Google Groups no longer supports new Usenet posts or subscriptions. Historical content remains viewable.
Dismiss

Deadlock in RAND_poll's Heap32First call

198 views
Skip to first unread message

sandeep kiran p

unread,
Feb 23, 2012, 8:11:23 AM2/23/12
to
Hi,

OpenSSL Version: 0.9.8o
OS : Windows Server 2008 R2 SP1

I am seeing a deadlock in a windows application between two threads, one thread calling Heap32First from OpenSSL's RAND_poll and the other that allocates memory over the heap.

Here is the relevant stack trace from both the threads involved in deadlock.

Thread 523
----------------
ntdll!ZwWaitForSingleObject+a
ntdll!RtlpWaitOnCriticalSection+e8
ntdll!RtlEnterCriticalSection+d1
ntdll!RtlpAllocateHeap+18a6
ntdll!RtlAllocateHeap+16c
ntdll!RtlpAllocateUserBlock+145
ntdll!RtlpLowFragHeapAllocFromContext+4e7
ntdll!RtlAllocateHeap+e4
ntdll!RtlInitializeCriticalSectionEx+d2
ntdll!RtlpActivateLowFragmentationHeap+181
ntdll!RtlpPerformHeapMaintenance+27
ntdll!RtlpAllocateHeap+1819
ntdll!RtlAllocateHeap+16c


Thread 454
-----------------
ntdll!NtWaitForSingleObject+0xa
ntdll!RtlpWaitOnCriticalSection+0xe8
ntdll!RtlEnterCriticalSection+0xd1
ntdll!RtlLockHeap+0x3b
ntdll!RtlpQueryExtendedHeapInformation+0xf4
ntdll!RtlQueryHeapInformation+0x3c
ntdll!RtlQueryProcessHeapInformation+0x3ad
ntdll!RtlQueryProcessDebugInformation+0x3b0
kernel32!Heap32First+0x71

WinDBG reports that thread 523 and 454 both hold locks and are waiting for each other locks thereby resulting in a deadlock. 

On searching, I have found a couple instances where such an issue has been reported with Heap32Next on Windows 7 but haven't found anything that helps me solve the problem.
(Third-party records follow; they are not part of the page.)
/-- R318, R321. -/
def execRevive (q : Nat) (s : State) : Res :=
  .next (withSess 6 q true (fun _ _ _ => false) s fun n c s1 =>
    let d := sess s1 n
    let same := d.group == some (oGroup c)
    let hold := fun (s : State) =>
      if d.held then orbReply c (some n) (cRef .state) s
      else orbMirror n (setSess n { d with held := true } (modOrb (fun o => { o with held := o.held ++ [(n, c)] }) s))
    match d.st with
    | .parked => if (reviveList n c s1).2.status = .retry then orbAgain q c s else startRevive n c s1
    | .reviving =>
      match jobOf s1 n with
      | some j => if same && sameCmd j.cmd c then setOJob { j with joined := j.joined ++ [c] } s1 else orbReply c (some n) (cRef .state) s1
      | none => orbReply c (some n) (cRef .state) s1
    | .attached => if same then orbFinish n c false cOk s1 else orbReply c (some n) (cRef .state) s1
    | .parking =>
      if same then
        match jobOf s1 n with
        | some j => orbFinish n c false cOk (orbEndAll j false cOk (dropOJob n (setSess n (toState .attached s1 d) s1)))
        | none => s1
      else hold s1
    | .moving => hold s1
    | _ => orbReply c (some n) (cRef .state) s1)

/-- R306, R318 step 4: one entry of the copy list, over every layer and window token. -/
def copyEntry (n : Nat) (w : List Nat) (e : Nat × Nat × Nat) (s : State) (k : Cpl) : State × Cpl :=
  let d := sess s n
  let asid := (orbPart s d.part).asid
  let len := e.2.2 * 16
  ((List.range (segLayers w)).flatMap fun l => (List.range d.win).map fun t => (l, t)).foldl (fun (s, k) (l, t) =>
    match kvOffset w (d.slot.getD 0) (d.kvLen - d.win + t) l with
    | none => (s, worse k { status := .faulted })
    | some off =>
      let (s, r) := engineReadAs 116 d.part asid (d.seg * 2 ^ 60 + off + e.2.1 * 16) len [] s
      let bytes := if r.status = .ok then r.data else (List.range len).map fun i => Config.freeByte s.fresh i
      let s := if r.status = .ok then s else useFresh s
      let (s, x) := engineWriteAs 116 d.part asid (e.1 + (l * d.win + t) * len) bytes (r.status == .poison) s
      (s, worse (worse k { r with data := [] }) x)) (s, k)

/-- R318 steps 4 and 5. Answers the tokens written at PROMPT_DST. -/
def reviveWork (j : OrbJob) (s : State) : State × Cpl × Nat :=
  let n := j.num
  let d := sess s n
  let w := (orbSeg s d.part d.seg).getD [0, 0, 0, 0]
  let (s, k) := if d.win = 0 then (s, cOk) else j.list.foldl (fun (s, k) e => copyEntry n w e s k) (s, cOk)
  let cnt := min (d.logLen - d.kvLen) (bits (j.cmd.w 7) 31 0)
  if cnt = 0 then (s, k, 0)
  else
    let (s, r) := logTokens n d.kvLen cnt s
    if r.status != .ok then (s, worse k { r with data := [] }, 0)
    else
      let (s, x) := engineWriteAs 116 d.part (orbPart s d.part).asid (j.cmd.w 6) r.data false s
      (s, worse k x, cnt)

/-- R301, R318: the revival ends. -/
def endRevive (j : OrbJob) (k : Cpl) (s : State) : State :=
  let n := j.num
  let d := sess s n
  if k.status = .ok then
    let s := dropOJob n (setSess n (toState .attached s d) s)
    orbEndAll j false k (modOStat d.part (fun x => { x with revivals := sat 16 x.revivals }) s)
  else
    let s := dropOJob n (setSess n { toState .parked s d with group := none } s)
    orbEndAll j false k s

/-- R318: the copy and the tokens are done. An access answered RETRY is made again until 20 µs have passed (R322). -/
def execReviveDone (n : Nat) (s : State) : Res :=
  .next (if fenced s .orbit then s
  else match jobOf s n with
  | none => s
  | some j =>
    if j.kind != .revive then s
    else
      let (s', k, cnt) := reviveWork j s
      if k.status = .retry then
        if j.firstTry.any fun t => decide (t + 20000 ≤ s.ft) then endRevive j cTimeout s
        else setOJob { j with retryAt := some (s.ft + k.hint), firstTry := j.firstTry.or (some s.ft) } s
      else endRevive j { k with value := cnt, data := [] } s')

/-- R316, R321. -/
def execMove (q : Nat) (s : State) : Res :=
  .next (withSess 5 q true (fun _ _ _ => false) s fun n c s =>
    let d := sess s n
    let t := oDepth c
    let cost := preCost s 9 (if t = .cold then 4 else 1) [(0, d.pages.length * pageBytes)]
    if d.st = .parked && d.depth = t && (t = .cold || d.tray == oTray c) then
      orbFinish n c false cOk (setSess n { d with demote := oDemote c, pin := oPin c } s)
    else if energyAns s .parkMove cost = .refused then orbReply c (some n) (cRef .energy) (countEnergyRefusal c.part s)
    else if t = .hot && d.depth != .hot && decide ((orbPart s c.part).hotMax ≤ hotCount s c.part) then orbReply c (some n) (cRef .quota) s
    else if d.st != .parked || (d.depth = .cold && t != .cold) then orbReply c (some n) (cRef .state) s
    else startMove n t false c (setSess n { d with demote := oDemote c, pin := oPin c, tray := if t = .cold then d.tray else oTray c } s))

/-- R317: a move to COLD clears the leaves, discards the pages and releases the slot. -/
def coldGo (n : Nat) (j : OrbJob) (s : State) : State :=
  let s := freePages n s
  setOJob { j with ready := some cOk } (setSess n { sess s n with kvLen := 0, win := 0 } s)

/-- The pre-cost of a move to COLD. -/
def coldCost (s : State) (n : Nat) : Nat := preCost s 9 4 [(0, (sess s n).pages.length * pageBytes)]

/-- R317: with no reference left, a move to COLD proceeds. -/
def execColdMoveProceed (n : Nat) (s : State) : Res :=
  let d := sess s n
  .next (if d.st != .moving || d.target != .cold || d.refs != 0 || fenced s .orbit then s
  else match jobOf s n with
  | none => s
  | some j =>
    if j.ready.isSome then s
    else
      match energyTake d.part (if j.back then .background else .parkMove) (coldCost s n) s with
      | some (s, false) => coldGo n j s
      | _ =>
        if j.waited then s
        else setOJob { j with waited := true } (modOStat d.part (fun x => { x with energyWaits := sat 16 x.energyWaits }) s))

/-- R301, R316: the move is over; a held REVIVE begins. -/
def execMoveDone (n : Nat) (s : State) : Res :=
  .next (if (sess s n).st != .moving || fenced s .orbit || linkDown s then s
  else match jobOf s n with
  | none => s
  | some j =>
    let s := issueMove j s
    let j := (jobOf s n).getD j
    let hint := s.eng.done.find? fun e => e.1 == 0xE && e.2.1 == n
    match j.ready.or (hint.map (·.2.2)) with
    | none => s
    | some k =>
      if heldWaits n s then s
      else
      let d := sess s n
      let s := { s with eng := { s.eng with done := s.eng.done.filter fun e => !(e.1 == 0xE && e.2.1 == n) } }
      let s := dropOJob n (setSess n { toState .parked s d with depth := d.target } s)
      let k := if k.status = .partialDone then { status := .partialDone, value := k.value } else if k.status = .ok then cOk else { k with data := [] }
      startHeld n (if j.cmd.words.isEmpty then orbMirror n s else orbFinish n j.cmd false k s))

/-- R327: an idle session is demoted one depth. -/
def execDemotion (n : Nat) (s : State) : Res :=
  let d := sess s n
  let o := orbPart s d.part
  let idle := s.ft - d.changeFt
  let due := match d.depth with
    | .hot => o.hotIdleMs != 0 && decide (o.hotIdleMs * 1000000 ≤ idle)
    | .warm => o.warmIdleS != 0 && decide (o.warmIdleS * 1000000000 ≤ idle)
    | .cold => false
  .next (if d.st = .parked && d.demote && due && !fenced s .orbit && !linkDown s then
    startMove n (if d.depth = .hot then .warm else .cold) true {} (modOStat d.part (fun x => { x with demotions := sat 16 x.demotions }) s)
  else s)

/-! ### Closing and reading (R310, R320) -/

/-- R310: CLOSE clears the group. What was in progress or held on the session ends REFUSED, STATE. -/
def execOrbClose (q : Nat) (s : State) : Res :=
  .next (withSess 7 q true (fun _ _ _ => false) s fun n c s =>
    let d := sess s n
    if d.st = .closing then orbReply c (some n) (cRef .state) s
    else
      let old := jobOf s n
      let held := (s.orb.held.filter (·.1 == n)).map (·.2)
      let s := setSess n { toState .closing s d with group := none, held := false } s
      let s := modOrb (fun o => { o with held := o.held.filter (·.1 != n) }) (dropOJob n s)
      let ends := (match old with | some j => if j.cmd.words.isEmpty then j.joined else j.cmd :: j.joined | none => []) ++ held
      let s := ends.foldl (fun s x => orbReply x (some n) (cRef .state) s) s
      orbMirror n (addOJob { num := n, kind := .close, cmd := c } s))

/-- R291: a number joins the free list, its GEN advanced. -/
def freeSess (n : Nat) (s : State) : State :=
  let d := sess s n
  let s := setSess n { gen := (d.gen + 1) % 256 } s
  if bitOf n 23 == s.cmp.roleB then modOrb (fun o => { o with pools := o.pools.mod d.part fun x => { x with freed := x.freed ++ [n] } }) s else s

/-- R310: with no reference left, everything the session holds is freed. -/
def execCloseRelease (n : Nat) (s : State) : Res :=
  .next (if (sess s n).st != .closing || (sess s n).refs != 0 || fenced s .orbit || linkDown s then s
  else match jobOf s n with
  | none => s
  | some j => orbFinish n j.cmd false cOk (freeSess n (dropOJob n (freePages n s))))

/-- R320. -/
def execOrbDescribe (q : Nat) (s : State) : Res :=
  .next (withSess 8 q false (fun _ _ _ => false) s fun n c s1 =>
    retrying q c s (engineWriteAs 116 c.part (orbPart s1 c.part).asid (c.w 5) ((sessWords (sess s1 n)).flatMap (toLE 8)) false s1) fun s k =>
      orbReply c (some n) { k with data := [] } s)

/-- R320. -/
def execOrbLogRead (q : Nat) (s : State) : Res :=
  .next (withSess 9 q false (fun _ _ _ => false) s fun n c s1 =>
    let d := sess s1 n
    let recs := bitOf (c.w 0) 7
    let have_ := (if recs then d.recCount else d.logLen) - oPos c
    let cnt := min (oCount c) have_
    let (s2, r) := if cnt = 0 then (s1, cOk) else if recs then logRecords n (oPos c) cnt s1 else logTokens n (oPos c) cnt s1
    if r.status = .retry then orbAgain q c s
    else if r.status != .ok then orbReply c (some n) { r with data := [] } s2
    else retrying q c s (if cnt = 0 then (s2, cOk) else engineWriteAs 116 c.part (orbPart s2 c.part).asid (c.w 5) r.data false s2) fun s k =>
      orbReply c (some n) (if k.status != .ok then { k with data := [] } else if cnt < oCount c then { status := .partialDone, value := cnt } else cVal cnt) s)

/-! ### The partner, restarts, fences and scrubs (R329 to R333) -/

/-- R33, R290: the partner's update of a session; a command that was forwarded for it completes. -/
def orbUpdate (n : Nat) (d : Sess) (done : Option Cpl) (s : State) : State :=
  let s := setSess n d s
  match done, s.orb.fwd.find? (·.1 == n) with
  | some k, some x =>
    finishCmd x.2.1 (oObj x.2.1) (orbCpl d (handleOf d n) false x.2.1 k) (modOrb (fun o => { o with fwd := o.fwd.erase x }) s)
  | _, _ => s

/-- R35: forwarded commands accepted before the loss of the link complete TIMEOUT. -/
def orbForwardLost (s : State) : State :=
  let l := s.orb.fwd
  l.foldl (fun s x => orbReply x.2.1 (some x.1) cTimeout s) (modOrb (fun o => { o with fwd := [] }) s)

/-- R330: whether every backed page of a session has its data in a tray frame. -/
def allInTrays (s : State) (d : Sess) : Bool :=
  d.pages.all fun p =>
    let e := page s p
    e.st == .zero || e.frame.tier == .tray || (e.st == .promoted && !e.dirty && e.origin.any (·.tier == .tray))

/-- R330: the survivor takes over the sessions of the lost switch. -/
def orbTakeover (s : State) : State :=
  let lost := s.orb.sess.filter fun e => e.2.st != .free && !sessOwn s e.1
  lost.foldl (fun s (n, _) =>
    let d := sess s n
    let warm := (d.st == .parked || d.st == .moving) && d.depth != .cold && allInTrays s d
    let d' := { toState .parked s d with group := none, held := false, refs := 0 }
    if d.st = .closing then addOJob { num := n, kind := .close } (setSess n { d with refs := 0 } s)
    else if warm then setSess n { d' with depth := .warm, tray := true } s
    else
      let s := freePages n (setSess n { d' with depth := .cold } s)
      setSess n { sess s n with kvLen := 0, win := 0 } s) s

/-- R16, R332: Orbit's commands in progress complete when it is fenced: a REVIVING session returns to PARKED. Pending
detaches and moves stay, their commands completed. -/
def orbEnd (part : Nat → Bool) (s : State) : State :=
  let js := s.orb.jobs.filter fun j => part (sess s j.num).part
  let hs := s.orb.held.filter fun h => part h.2.part
  let s := hs.foldl (fun s h => orbReply h.2 (some h.1) cPoison (setSess h.1 { sess s h.1 with held := false } s))
    (modOrb (fun o => { o with held := o.held.filter fun h => !part h.2.part }) s)
  js.foldl (fun s j =>
    match j.kind with
    | .revive => endRevive j cPoison s
    | _ =>
      let s := (if j.cmd.words.isEmpty then j.joined else j.cmd :: j.joined).foldl (fun s c => orbReply c (some j.num) cPoison s) s
      setOJob { j with cmd := { j.cmd with req := .none, issuer := none, words := [] }, joined := [] } s) s
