/-- R421: an output sends its next packet. -/
def execOutputDequeue (o : Nat) (s : State) : Res :=
  .next (match eligible s o 7 with
  | p :: _ => sendPkt p s
  | [] =>
    match sendTier o 0 s with
    | some s => s
    | none =>
      match urgentPick s o with
      | some (p, u) => sendPkt p (setOut o { outSt s o with urgent := u } s)
      | none => ([1, 2, 3, 4].findSome? fun k => sendTier o k s).getD s)

/-! ### Starvation (R424 to R426) -/

/-- R439: the limit of a class in ns; 0 disables the timer. -/
def starveNs (s : State) (k : Nat) : Nat := if k = 0 then 0 else s.arc.starve.getD (k - 1) 0 * 1000

/-- R426: the quantum of a block's arbiter for a partition. -/
def blockQuantum (s : State) (b : Block) (n : Nat) : Nat :=
  match b with
  | .orbit => ((s.cmp.active.orbParts.find? (·.part == n)).map (·.quantumKib)).getD 0 * 1024
  | .apex => ((s.cmp.active.apxParts.find? (·.part == n)).map (·.quantumKib)).getD 0 * 1024
  | _ => 1

/-- R424: the queue of partition `n` and class `k` at an output of Arc is promoted when its timer has run out. -/
def starveOut (o n k : Nat) (s : State) : State :=
  let st := outSt s o
  let key := n * 8 + k
  match st.since.find? fun e => e.1 == key with
  | some (_, t) =>
    if starveNs s k != 0 && decide (t + starveNs s k ≤ s.ft) && !(st.urgent.any fun u => match u with | .queue a b _ => a == n && b == k | _ => false) then
      modArcPart n (fun y => { y with promotions := sat 16 y.promotions })
        (setOut o { st with urgent := st.urgent ++ [.queue n k (tierQuantum s n k)], since := st.since.put key s.ft } s)
    else s
  | none => s

/-- R426: the same timer at another block's arbiter. -/
def starveArb (b : Block) (u n k : Nat) (s : State) : State :=
  let a := arbOf s (arbKey b u)
  let key := n * 8 + k
  match a.since.find? fun e => e.1 == key with
  | some (_, t) =>
    if starveNs s k != 0 && decide (t + starveNs s k ≤ s.ft) && !(a.promo.any fun p => p.1 == n && p.2.1 == k) then
      setArb (arbKey b u) { a with promo := a.promo ++ [(n, k, blockQuantum s b n)], promotions := sat 16 a.promotions, since := a.since.put key s.ft } s
    else s
  | none => s

/-! ### Pauses received (R431, R432, R434) -/

/-- A pause for a key, by its time in quanta; 0 ends it. -/
def pauseKey (p key time : Nat) (s : State) : State :=
  modArc (fun a => { a with paused := if time = 0 then a.paused.del key else a.paused.put key (s.ft + quantaNs s p time) }) s

/-- R431: a MAC control frame that the port does not use is discarded and counted. -/
def fcDiscard (p : Nat) (s : State) : State := modEth p (fun e => { e with discards := sat 16 e.discards }) s
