-- ==== Sys2Proof/Certificates/Slice0/Obligations.lean ====
section
/-!
DEFINITION. The statements for the provers.
-/
section
open Sys2Proof Sys2Proof.Machine

/-- R541, R543, R628, R629, R633, R634: the pins and supplies. -/
def Obligations.PowerPins : Prop :=
  (∀ s temp, s.pins.porstN = false → Answers (.porstNRelease true true true temp) s fun t =>
    t.pins.porstN = true ∧ t.cmp.boot = .loading ∧ t.cmp.imageB = false ∧ Only [.pins, .cmp, .pair] s t) ∧
  (∀ s a b c temp, s.pins.porstN = false → (a && b && c) = false → Answers (.porstNRelease a b c temp) s fun t =>
    t.pins.porstN = false ∧ t.pins.releaseHeld = true ∧ Only [.pins] s t) ∧
  (∀ s, s.pins.releaseHeld = true → Answers .pwrGoodHoldRelease s fun t =>
    t.pins.porstN = true ∧ t.pins.releaseHeld = false ∧ t.cmp.boot = .loading ∧ Only [.pins, .cmp, .pair] s t) ∧
  (∀ s, Answers .porstNAssert s fun t => t.pins.porstN = false ∧ t.cmp.boot = .rom ∧ t.mem = [] ∧ t.per.store = s.per.store ∧
    t.cmp.nvmA = s.cmp.nvmA ∧ t.cmp.nvmB = s.cmp.nvmB ∧ t.cmp.rollback = s.cmp.rollback ∧ t.cmp.ownerHash = s.cmp.ownerHash ∧
    t.edg = {} ∧ t.loc = {} ∧ t.pln = {} ∧ t.vtx = {} ∧ t.chd = {} ∧ t.cone = {} ∧ t.orb = {} ∧ t.apx = {} ∧ t.cen = {} ∧ t.arc = {}) ∧
  (∀ s, Answers .islandPowerLoss s fun t => t.pins.porstN = false ∧ t.pins.thermtrip = false ∧ t.cmp.boot = .rom ∧ t.mem = [] ∧
    t.per.store = s.per.store) ∧
  (∀ s core aux, s.pins.porstN = true → (core || aux) = true → Answers (.powerLoss core aux) s fun t =>
    t.cmp.boot = .halted ∧ t.pins.loss = true ∧ t.pair.aliveOut = false ∧ t.mem = [] ∧ t.ft = s.ft ∧ t.per.store = s.per.store ∧
    t.cmp.active = s.cmp.active) ∧
  (∀ s, s.cmp.boot = .init → s.pair.joinRefused = false → s.cmp.bootFt + 30000000000 ≤ s.ft → Answers .initTimeout s fun t =>
    t.cmp.boot = .halted ∧ t.pair.aliveOut = false ∧ t.mem = [] ∧ t.ft = s.ft ∧ t.pins = s.pins)

/-- R560, R633: a trip. -/
def Obligations.ThermalTrip : Prop :=
  ∀ s sensor value, s.pins.porstN = true → sensor < 8192 → sensorExists sensor = true → (s.cmp.tripC : Int) * 1000 ≤ value →
    Answers (.thermalTrip sensor value) s fun t =>
      t.pins.thermtrip = true ∧ t.cmp.boot = .halted ∧ t.cmp.tripped = true ∧ bitOf t.cmp.faultStatus 3 = true ∧
      t.pair.aliveOut = false ∧ t.mem = []

/-- R559, R565, R592. -/
def Obligations.SensorsAndBudget : Prop :=
  (∀ s sensor value, sensorExists sensor = true → 2 ≤ sensor / 4096 → Answers (.sensorSample sensor value) s fun t =>
    t.cmp.sensors.get sensor = { value := satInt 32 value, ft := s.ft, valid := true } ∧ Only [.cmp] s t) ∧
  (∀ s sensor value, sensorExists sensor = true → sensor / 4096 < 2 → Answers (.sensorSample sensor value) s fun t =>
    t.cmp.sensors.get sensor = { value := satInt 32 value, ft := s.ft, valid := true } ∧ Only [.cmp] s t) ∧
  (∀ s v, s.pins.porstN = true → Answers (.pmbusBudgetWrite v) s fun t =>
    (t.cmp.energy.capNext : Int) = max 500 (min 2800 (linear11 v)) ∧ t.cmp.energy.capW = s.cmp.energy.capW ∧ Only [.cmp] s t) ∧
  (∀ s, Answers .compassWatchdogExpire s fun t => Only [] s t)

/-- R53, R642. -/
def Obligations.References : Prop :=
  (∀ s k, k < 2 → refOk s k = true → refOk s (1 - k) = false → s.edg.ports.idxs (fun _ p => p.mode != .unused) = [] → Answers (.optRefclkFail k) s fun t =>
    refOk t k = false ∧ t.mer.lock = .holdover ∧ ftRuns t = false ∧ Only [.mer] s t) ∧
  (∀ s k lag, k < 2 → refOk s 0 = false → refOk s 1 = false → Answers (.optRefclkRestore k lag) s fun t =>
    refOk t k = true ∧ t.mer.lock = .unlocked ∧ t.mer.slewRem = -(lag : Int) ∧ Only [.mer] s t) ∧
  (∀ s k, k < 2 → Answers (.pcieRefclkFail k []) s fun t =>
    (if k = 0 then t.pins.pcieOk0 else t.pins.pcieOk1) = false ∧ Only [.pins] s t) ∧
  (∀ s k, k < 2 → Answers (.pcieRefclkRestore k) s fun t =>
    (if k = 0 then t.pins.pcieOk0 else t.pins.pcieOk1) = true ∧ Only [.pins] s t)

/-- R54, R55, R57, R59. -/
def Obligations.FabricTime : Prop :=
  (∀ s (off : Int), s.mer.portSel = false → s.mer.lock ≠ .follower → s.mer.ref0Ok = true → s.mer.everLocked = true → s.mer.ppsInEn = false →
    -1000000 ≤ off → off ≤ 1000000 → Answers (.ptpMessageRx none s.mer.ptpDomain s.mer.transport off) s fun t =>
      t.mer.lock = .locked ∧ t.mer.slewRem = off ∧ t.mer.offset = off ∧ t.ft = s.ft ∧ Only [.mer] s t) ∧
  (∀ s, s.mer.ppsInEn = true → s.mer.everLocked = true → s.mer.lock ≠ .follower → Answers .ppsInEdge s fun t =>
    t.mer.slewRem = (if s.ft % 1000000000 < 500000000 then ((s.ft % 1000000000 : Nat) : Int) else ((s.ft % 1000000000 : Nat) : Int) - 1000000000) ∧
    Only [.mer] s t) ∧
  (∀ s, running s = true → s.ft / 1000000000 ≠ s.mer.ppsLast → Answers .ppsOutRise s fun t =>
    t.mer.ppsLast = s.ft / 1000000000 ∧ t.out = .msg .ppsRise 0 [s.ft] [] :: s.out ∧ Only [.mer, .out] s t) ∧
  (∀ s k tag roles v, Admits s k roles .admin → (bitOf v 0 = true → (port s (bits v 8 1)).mode = .eth) →
    Answers (.ftCfgWrite (.mgmt k tag roles) v) s fun t =>
      t.mer.portSel = bitOf v 0 ∧ t.mer.ptpPort = bits v 8 1 ∧ t.mer.ppsInEn = bitOf v 9 ∧ t.mer.ptpDomain = bits v 16 10 ∧
      t.mer.transport = bitOf v 17 ∧ Told s t (.mgmt k tag roles) cOk ∧ Only [.mer, .cmp, .out] s t) ∧
  (∀ s k tag roles v, Admits s k roles .admin → bitOf v 0 = true → (port s (bits v 8 1)).mode ≠ .eth →
    Answers (.ftCfgWrite (.mgmt k tag roles) v) s fun t =>
      t.mer = s.mer ∧ Told s t (.mgmt k tag roles) cBad ∧ Only [.cmp, .out] s t)

/-- R565, R566, R570, R571. -/
def Obligations.EnergyEpoch : Prop :=
  (∀ s, s.pins.porstN = true → s.ft / 1000000 ≠ s.cmp.energy.epoch → s.cmp.energy.deficit = 0 → 0 ≤ s.cmp.energy.a →
    s.cmp.energy.paused = false → s.eng.queues = [] → s.eng.issued = [] →
    s.arc.held = [] → s.orb.jobs = [] → s.per.fills = [] → s.arc.auditEn = false →
    s.cmp.active.energy.fitted = 0 → s.cmp.energy.base + (-(s.cmp.energy.d : Int) - s.cmp.energy.base) / 16 ≤ 500000000 → 500 ≤ s.cmp.energy.capNext →
    Answers .energyEpochEnd s fun t =>
      t.cmp.energy.capW = s.cmp.energy.capNext ∧ t.cmp.energy.a = (s.cmp.energy.capNext : Int) * 1000000 - t.cmp.energy.base ∧
      t.cmp.energy.epoch = s.ft / 1000000 ∧ (t.cmp.energy.hist.head?.map (·.capW)) = some s.cmp.energy.capW ∧ t.mem = s.mem) ∧
  (∀ s p at_, s.cmp.energy.paused = true → s.cmp.energy.pauseAt.find? (fun e => e.1 == p) = some (p, at_) → at_ + pauseHalf s p ≤ s.ft →
    Answers (.energyPauseRefresh p) s fun t =>
      t.out = .msg .linkPause p [0x18, 0xFFFF] [] :: s.out ∧ Only [.cmp, .out] s t)

/-- R564. -/
def Obligations.LogFlush : Prop :=
  (∀ s, s.pins.porstN = true → s.cmp.lastFlush + 1000000000 ≤ s.ft → s.cmp.nvmA.answers = true → s.cmp.nvmB.answers = true →
    Answers .logFlushPeriodic s fun t => unflushed t = 0 ∧ t.cmp.lastFlush = s.ft ∧ Only [.cmp] s t) ∧
  (∀ s k tag roles, Admits s k roles .admin → s.cmp.nvmA.answers = true → s.cmp.nvmB.answers = true →
    Answers (.logFlush (.mgmt k tag roles)) s fun t =>
      unflushed t = 0 ∧ Told s t (.mgmt k tag roles) cOk ∧ Only [.cmp, .out] s t)

/-- R541, R543, R547, R556, R593, R634. -/
def Obligations.Boot : Prop :=
  (∀ s hw i, s.cmp.boot = .loading → s.pins.thermtrip = false → s.cmp.imageB = false → s.cmp.nvmA.image = some i →
    nvmCause s s.cmp.nvmA = 0 → hw.bistFail % 65536 = 0 → Answers (.imageLoadDone hw) s fun t =>
      t.cmp.boot = .init ∧ t.cmp.active = i ∧ t.cmp.aFail = 0 ∧ t.cmp.bootFt = s.ft ∧ t.mem = []) ∧
  (∀ s hw, s.cmp.boot = .loading → s.pins.thermtrip = false → s.cmp.imageB = false → nvmCause s s.cmp.nvmA ≠ 0 →
    Answers (.imageLoadDone hw) s fun t =>
      t.cmp = { s.cmp with aFail := nvmCause s s.cmp.nvmA, imageB := true } ∧ Only [.cmp] s t) ∧
  (∀ s hw, s.cmp.boot = .loading → s.pins.thermtrip = false → s.cmp.imageB = true → nvmCause s s.cmp.nvmB ≠ 0 →
    Answers (.imageLoadDone hw) s fun t =>
      t.cmp.boot = .recovery ∧ t.cmp.bFail = nvmCause s s.cmp.nvmB ∧ t.pair.aliveOut = false) ∧
  (∀ s, canRun s = true → Answers .initComplete s fun t =>
    t.cmp.boot = .running ∧ t.pair.aliveOut = true ∧ t.cmp.runSince = s.ft ∧ t.mem = s.mem ∧ t.pins = s.pins ∧ t.edg.ports = s.edg.ports) ∧
  (∀ s hw, s.pins.porstN = true → (s.cmp.boot = .init ∨ s.cmp.boot = .running ∨ s.cmp.boot = .halted) → s.pins.thermtrip = false →
    s.pins.loss = false → s.per.erased = false → hw.bistFail % 65536 = 0 → Answers (.warmRstN hw) s fun t =>
      t.cmp.boot = .init ∧ t.cmp.active = s.cmp.active ∧ t.cmp.warmResets = sat 16 s.cmp.warmResets ∧ t.ft = s.ft ∧ t.per.pool = s.per.pool ∧
      t.per.poolGen = s.per.poolGen ∧ t.per.store = s.per.store ∧ t.mem = []) ∧
  (∀ s k tag roles b, Admits s k roles .admin → s.pins.loss = false → s.per.erased = false → s.per.scrub = none →
    Answers (.reboot (.mgmt k tag roles) b) s fun t =>
      t.cmp.boot = .loading ∧ t.cmp.imageB = b ∧ t.ft = s.ft ∧ t.per.store = s.per.store ∧ t.per.pool = .none ∧ t.mem = [] ∧
      t.cmp.nvmA = s.cmp.nvmA ∧ t.cmp.nvmB = s.cmp.nvmB ∧ t.cmp.warmResets = s.cmp.warmResets ∧ Told s t (.mgmt k tag roles) cOk)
Most of the references I found conclude that this could be because of a possible bug in heap traversal APIs. If someone has faced a similar problem, can you guide me to possible workarounds by which I can avoid the deadlock? Can I remove the heap traversal routines and find some other sources of entropy?

Thanks for your help.

Regards
Sandeep





Jakob Bohm

unread,
Feb 23, 2012, 11:38:25 AM2/23/12
to
From the evidence given, I would *almost* certainly characterize
this as a deadlock bug in ntdll.dll, the deepest, most trusted
user mode component of Windows!

Specifically, nothing should allow regular user code such as
OpenSSL to hold onto NT internal critical sections while not
running inside NTDLL, and NTDLL should be designed not to
deadlock against itself.

There is one other possibility though:

The OpenSSL code in rand_win.c holds on to a "snapshot" lock
on some of the heap data while walking it. It may be doing
this in a way not permitted by the rules that are presumed
by the deadlock avoidance design of the speed critical heap
locking code.
Enjoy

Jakob
--
Jakob Bohm, CIO, Partner, WiseMo A/S. http://www.wisemo.com
Transformervej 29, 2730 Herlev, Denmark. Direct +45 31 13 16 10
This public discussion message is non-binding and may contain errors.
WiseMo - Remote Service Management for PCs, Phones and Embedded

______________________________________________________________________
OpenSSL Project http://www.openssl.org
User Support Mailing List openss...@openssl.org
Automated List Manager majo...@openssl.org

sandeep kiran p

unread,
Feb 24, 2012, 8:14:31 AM2/24/12
to
You mentioned that OpenSSL is holding a "snapshot" lock in rand_win.c. I couldn't find anything like that in that file. Can you specifically point me to the code that you are referring to? I would also like to get an opinion on possible workarounds that I can enforce to avoid the deadlock. 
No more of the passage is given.